German, States

German States Revolt Against €22.3 Billion Health Insurance Hole as Hospitals Brace for Cuts

10.06.2026 - 10:35:15 | boerse-global.de

Projected €22.3B deficit in statutory health insurance by 2027 leads all 16 states to threaten blocking savings package; hospitals face €5.1B funding loss.

A widening fiscal gap in Germany's statutory health insurance system has triggered a coordinated backlash from all 16 federal states, who are threatening to derail the government's planned savings package when the Bundesrat meets on Friday.

The projected deficit for the statutory health insurance (GKV) in 2027 now stands at €22.3 billion—€3.5 billion more than earlier estimates, according to fresh data from the Federal Health Ministry. The reason: first-quarter spending in 2026 jumped 7.8 percent, well above the 6.5 percent forecast that lawmakers had used to draft the GKV-Beitragssatzstabilisierungsgesetz (Contribution Rate Stabilisation Act).

That legislation, championed by Health Minister Nina Warken (CDU), is supposed to relieve the GKV of roughly €16.3 billion in 2027. But the numbers no longer add up, and state governments are demanding major changes—or a complete block.

Mecklenburg-Vorpommern's health minister, Stefanie Drese (SPD), announced a joint motion from all states aimed at either stopping the cuts wholesale or forcing substantial revisions. "The structural underfunding has become chronic," said a spokesperson for the GKV-Spitzenverband, the umbrella organisation of health insurers. The federal subsidy for Bürgergeld (basic income) recipients—€144 per person per month—covers only about one-third of actual medical costs, leaving a coverage gap of €12 billion for 2026 alone.

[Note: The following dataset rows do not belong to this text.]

/-- A launch packet (02 R84). -/
structure Packet where
  entry : TCap
  operands : List TCap
  wait : BitVec 256
  set : BitVec 256
  path : DWord
  weight : Nat
  tiles : Nat
  vcount : Nat
  gcount : Nat
  instances : Nat
  gangs : Nat
  det : Bool
  prio : Nat
  lupin : Bool
  coreKib : Nat
  clusterKib : Nat
  depths : List Nat
  deriving DecidableEq, Repr

/-- An actor descriptor (02 R81): ESIZE and RATE of input ports 0 to 3 and output ports 0 to 3. -/
structure Actor where
  ins : List (Nat × Nat)
  outs : List (Nat × Nat)
  deriving DecidableEq, Repr

/-- A node waiting in the Aster pool (09 R273 to R277), a loop band waiting there (12 R326), or a saved band waiting to
be placed again (09 R276).  `entry` is its pool entry. -/
structure Node where
  entry : Nat
  ctx : Nat
  packet : Packet
  ready : Bool
  entered : Nat
  sequence : Nat
  readyAt : Nat
  passed : Nat
  /-- the `sequence` of the band that spawned it, and its child index (07 R212) -/
  parent : Option Nat
  child : Nat
  /-- SPAWN created it (09 R276) -/
  spawned : Bool
  loop : Option Nat
  resumed : Bool
  /-- the vector clock that its firings follow (07 R212, R214, 08 R258) -/
  clock : List Nat
  deriving DecidableEq, Repr

/-- States of an actor instance that no thread record shows (09 R264). -/
inductive InstState where
  | idle | running | parked
  deriving DecidableEq, Repr

/-- One actor instance of a band (09 R261). -/
structure Instance where
  gang : Nat
  index : Nat
  state : InstState
  count : Nat
  fifos : List (List Sent)
  /-- slots of each input FIFO reserved by firings of producers (09 R262) -/
  reserved : List Nat
  outs : List (Option DWord)
  /-- producer bound to each input port: gang, instance, port (07 R210) -/
  producers : List (Option (Nat × Nat × Nat))
  deriving DecidableEq, Repr

/-- Where a gang stands (09 R265 to R267): cluster, physical cores, store base and first physical tile. -/
structure GangPlace where
  cluster : Nat
  cores : List Nat
  storeBase : Nat
  deriving DecidableEq, Repr

/-- A store of an ended firing to another device, not yet acknowledged (05 R143). -/
structure BandStore where
  id : Nat
  issued : Nat
  firing : FiringId
  pathw : DWord
  tidw : DWord
  address : DWord
  deriving DecidableEq, Repr

/-- Band states (09 R271). -/
inductive BandState where
  | reserving | running | draining | preempting | saved
  deriving DecidableEq, Repr

/-- A band (09 R267, R271, 13 R353, R355). -/
structure Band where
  entry : Nat
  ctx : Nat
  packet : Packet
  actor : Actor
  state : BandState
  /-- it left DRAINING when it was pre-empted -/
  wasDraining : Bool
  evict : Bool
  evicted : Bool
  die : Nat
  places : List GangPlace
  instances : List Instance
  /-- spawned child indices, and those whose bands have exited, with the vector clocks of their exits (07 R212, R213) -/
  spawned : List Nat
  exited : List (Nat × List Nat)
  /-- the `sequence` of the band that spawned it, and whether SPAWN created its node -/
  parent : Option Nat
  child : Nat
  bySpawn : Bool
  entered : Nat
  sequence : Nat
  /-- writer regions it holds, as addresses of their leaf entries (05 R172) -/
  regions : List Nat
  /-- the vector clocks of the handovers of those regions (05 R173) -/
  handovers : List (Nat × List Nat)
  stores : List BandStore
  /-- the vector clock that its firings follow: that of its node, or of what they had seen when it was evicted (13 R355) -/
  clock : List Nat
  /-- the vector clock of what its ended firings had seen (07 R213, R214) -/
  endClock : List Nat
  /-- its part of the save area: an address and a length (13 R353) -/
  saveAt : Option (DWord × Nat)
  deriving DecidableEq, Repr

/-- Loop states (12 R334). -/
inductive LoopState where
  | queued | reserve | commit | pack | finished | faulted | saved (left : BitVec 2)
  deriving DecidableEq, Repr

/-- A reserving loop (12 R326 to R340). -/
structure Loop where
  id : Nat
  ctx : Nat
  band : Nat
  gang : Nat
  pathw : DWord
  ctxw : DWord
  allotw : DWord
  reserveCode : QWord
  commitCode : QWord
  cells : TCap
  guard : TCap
  operand : TCap
  gstride : Nat
  logw : Nat
  n : Nat
  state : LoopState
  epoch : Nat
  window : List Nat
  nextNew : Nat
  windowNo : Nat
  fired : List Nat
  ended : List Nat
  failed : List Nat
  rsvIssued : Nat
  rsvAcked : Nat
  /-- positions that faulted in this round, with their causes -/
  faults : List (Nat × Nat)
  /-- RLEND's record once faulted (12 R338) -/
  record : DWord
  committed : Nat
  set : List Pos
  regions : List Nat
  /-- the vector clock that its next firings follow, and that of what its firings did (12 R335) -/
  clock : List Nat
  endClock : List Nat
  /-- the cells that hold an iteration of this epoch since the round barrier (12 R332) -/
  held : List (Nat × Nat)
  deriving DecidableEq, Repr

/-! ## Memory -/

/-- A line held dirty in a cache: the bytes, tags and poison that HBM still holds under it, and the ZERO flag
(08 R249, 05 R152). -/
structure DirtyLine where
  line : Nat
  /-- the die whose L2 holds it; 4 is the hub -/
  die : Nat
  zero : Bool
  cells : List Host.Cell
  tags : List Nat
  poison : List Nat
  deriving DecidableEq, Repr

/-- A view line held decoded, its ZERO flag, and its poisoned granules (08 R249, R251, R252, 13 R360). -/
structure ViewLine where
  line : Nat
  /-- the die whose L2 holds it; 4 is the hub -/
  die : Nat
  bytes : List Byte
  dirty : Bool
  zero : Bool
  poison : List Nat
  deriving DecidableEq, Repr

/-- Some of the agents of a die: one of them, the threads of a core, the cores of a cluster, or the firings of a band or loop
(00 R8, 07 R212). -/
inductive Viewer where
  | agent (who : FiringId)
  | core (pos : Pos)
  | cluster (lupin : Bool) (die cluster : Nat)
  | band (ctx band : Nat)
  deriving DecidableEq, Repr

/-- A write that not every agent of one die sees yet (08 R257): who sees it there, the bytes that the others still see instead,
and the tags of the granules it touches.  Its own thread sees it from the start. -/
structure DieWrite where
  id : Nat
  toDie : Nat
  fromDie : Nat
  issuer : FiringId
  /-- the core of its issuer, as the position of its thread 0 -/
  issuerCore : Pos
  /-- the scope of a release (08 R258) -/
  release : Option Nat
  clock : List Nat
  shown : List Viewer
  before : List Host.Cell
  tags : List (Nat × Bool)
  /-- bytes for which this die sees a later write already -/
  passed : List Nat
  deriving DecidableEq, Repr

/-- Who reads: the agents of a die (die 4 is the Brolet hub), and the core and the thread among them. -/
structure Eye where
  die : Nat
  core : Pos
  who : FiringId
  deriving DecidableEq, Repr

/-- A reply or message sent to the host (14 R366, R367). -/
structure HostMsg where
  opcode : Nat
  context : Nat
  status : Nat
  seq : Nat
  /-- LENGTH: the payload's bytes, of which the last word may hold fewer than 8 -/
  length : Nat
  payload : List DWord
  deriving DecidableEq, Repr
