/-! ## The records a thread belongs to -/

def findCtx (s : State) (n : Nat) : Option Ctx := s.ctxs.find? (·.number == n)
def findBand (s : State) (e : Nat) : Option Band := s.bands.find? (·.entry == e)
def findLoop (s : State) (n : Nat) : Option Loop := s.loops.find? (·.id == n)
def findCore (s : State) (p : Pos) : Option CoreState := s.cores.find? (fun c => c.pos == coreOf p)

def modCtx (n : Nat) (f : Ctx → Ctx) : Act Unit :=
  modify (fun s => { s with ctxs := s.ctxs.map (fun c => if c.number = n then f c else c) })
def modBand (e : Nat) (f : Band → Band) : Act Unit :=
  modify (fun s => { s with bands := s.bands.map (fun b => if b.entry = e then f b else b) })
def modLoop (n : Nat) (f : Loop → Loop) : Act Unit :=
  modify (fun s => { s with loops := s.loops.map (fun l => if l.id = n then f l else l) })
def modCore (p : Pos) (f : CoreState → CoreState) : Act Unit :=
  modify (fun s => { s with cores := s.cores.map (fun c => if c.pos = coreOf p then f c else c) })

/-- The context a thread runs in. -/
def ctxOf (t : Thread) : Nat := t.fid.ctx

/-- DESIGN CHOICE: notes/assumptions/41.md. -/
def getCtx : Act Ctx := do
  let s ← get
  match findCtx s (ctxOf s.cur) with
  | some c => return c
  | none => dangling

/-- The band on whose behalf a thread runs: a loop firing's is that of its loop (12 R326); a call from another device has
none here. -/
def bandOf (s : State) (t : Thread) : Option Band :=
  match t.duty with
  | .loop l => (findLoop s l.loop).bind (fun x => findBand s x.band)
  | .handler h => if h.callerDevice = s.dev.number then findBand s h.caller.band else none
  | .landing _ => findBand s t.fid.band
  | _ => findBand s t.fid.band

/-- DESIGN CHOICE: notes/assumptions/41.md. -/
def getBand : Act Band := do
  let s ← get
  match bandOf s s.cur with
  | some b => return b
  | none => dangling

/-- The band against which a thread's gang and core forms are resolved: a loop firing has none, for its loop's band holds no
store (08 R242, 12 R326). -/
def formBand (s : State) (t : Thread) : Option Band :=
  match t.duty with
  | .loop _ => none
  | _ => bandOf s t

/-- The gang that R169 checks the writes of a thread against. -/
def writerOf (t : Thread) : Writer :=
  match t.duty with
  | .loop l => .loop l.loop
  | .handler h => h.writer
  | .landing l => l.writer
  | _ => .gang t.fid.band t.fid.gang

/-- The core of a thread's band.  DESIGN CHOICE: notes/assumptions/41.md. -/
def getCore : Act CoreState := do
  let s ← get
  match findCore s s.cur.pos with
  | some c => return c
  | none => dangling

/-- One of n, by a choice the spec leaves to the device. -/
def pick (n : Nat) (s : State) : Nat × State := (Config.freeChoice s.free % n, { s with free := s.free + 1 })

/-- Cycles of a millisecond (00 R3). -/
def cyclesPerMillisecond : Nat := 850000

Hospital sector sounds alarm

The savings plan hits hospitals especially hard. Nationwide, clinics will lose €5.1 billion in public funding under the proposed package. The health committee of the Bundesrat warned of a sharp rise in insolvency risk. A central complaint: future tariff wage increases will have to be partly refinanced by the clinics themselves, a cost they say they cannot absorb.

Regional figures illustrate the scale:

  • Bavaria's hospital operators expect a combined deficit of €1.4 billion in 2027.
  • In Baden-Württemberg, the state hospital association forecasts annual losses of more than €600 million.
  • The German Red Cross warned of massive job cuts.

On Wednesday, during the Conference of Health Ministers in Hanover, thousands of clinic employees took to the streets. For Friday, numerous hospitals have announced symbolic closures of their main entrances to underscore the protest.

Doctor practices and nursing homes feel the squeeze

The wave of discontent is not confined to inpatient care. Across Germany on Wednesday, a large number of medical practices shut their doors—including most paediatric and youth health centres. Physician associations cautioned that patients will face longer waiting times and reduced services if the cuts proceed.

The draft law also reduces the fixed subsidy for dental prostheses from 60 percent to 50 percent for patients.

Criticism has come from the nursing sector as well. Schleswig-Holstein's Social Affairs Minister, Aminata Touré (Greens), pointed out that the reform offers no relief for residents' out-of-pocket co-payments. Instead, she argued, it would place additional financial burdens on the states.

Minister Warken defends the package as essential to stabilising contribution rates and preventing even steeper premium increases for the 73 million people covered by statutory insurance. But with all 16 states united against the current draft, the decisive question is whether Friday's Bundesrat vote will force a legislative re-write—or simply delay the inevitable.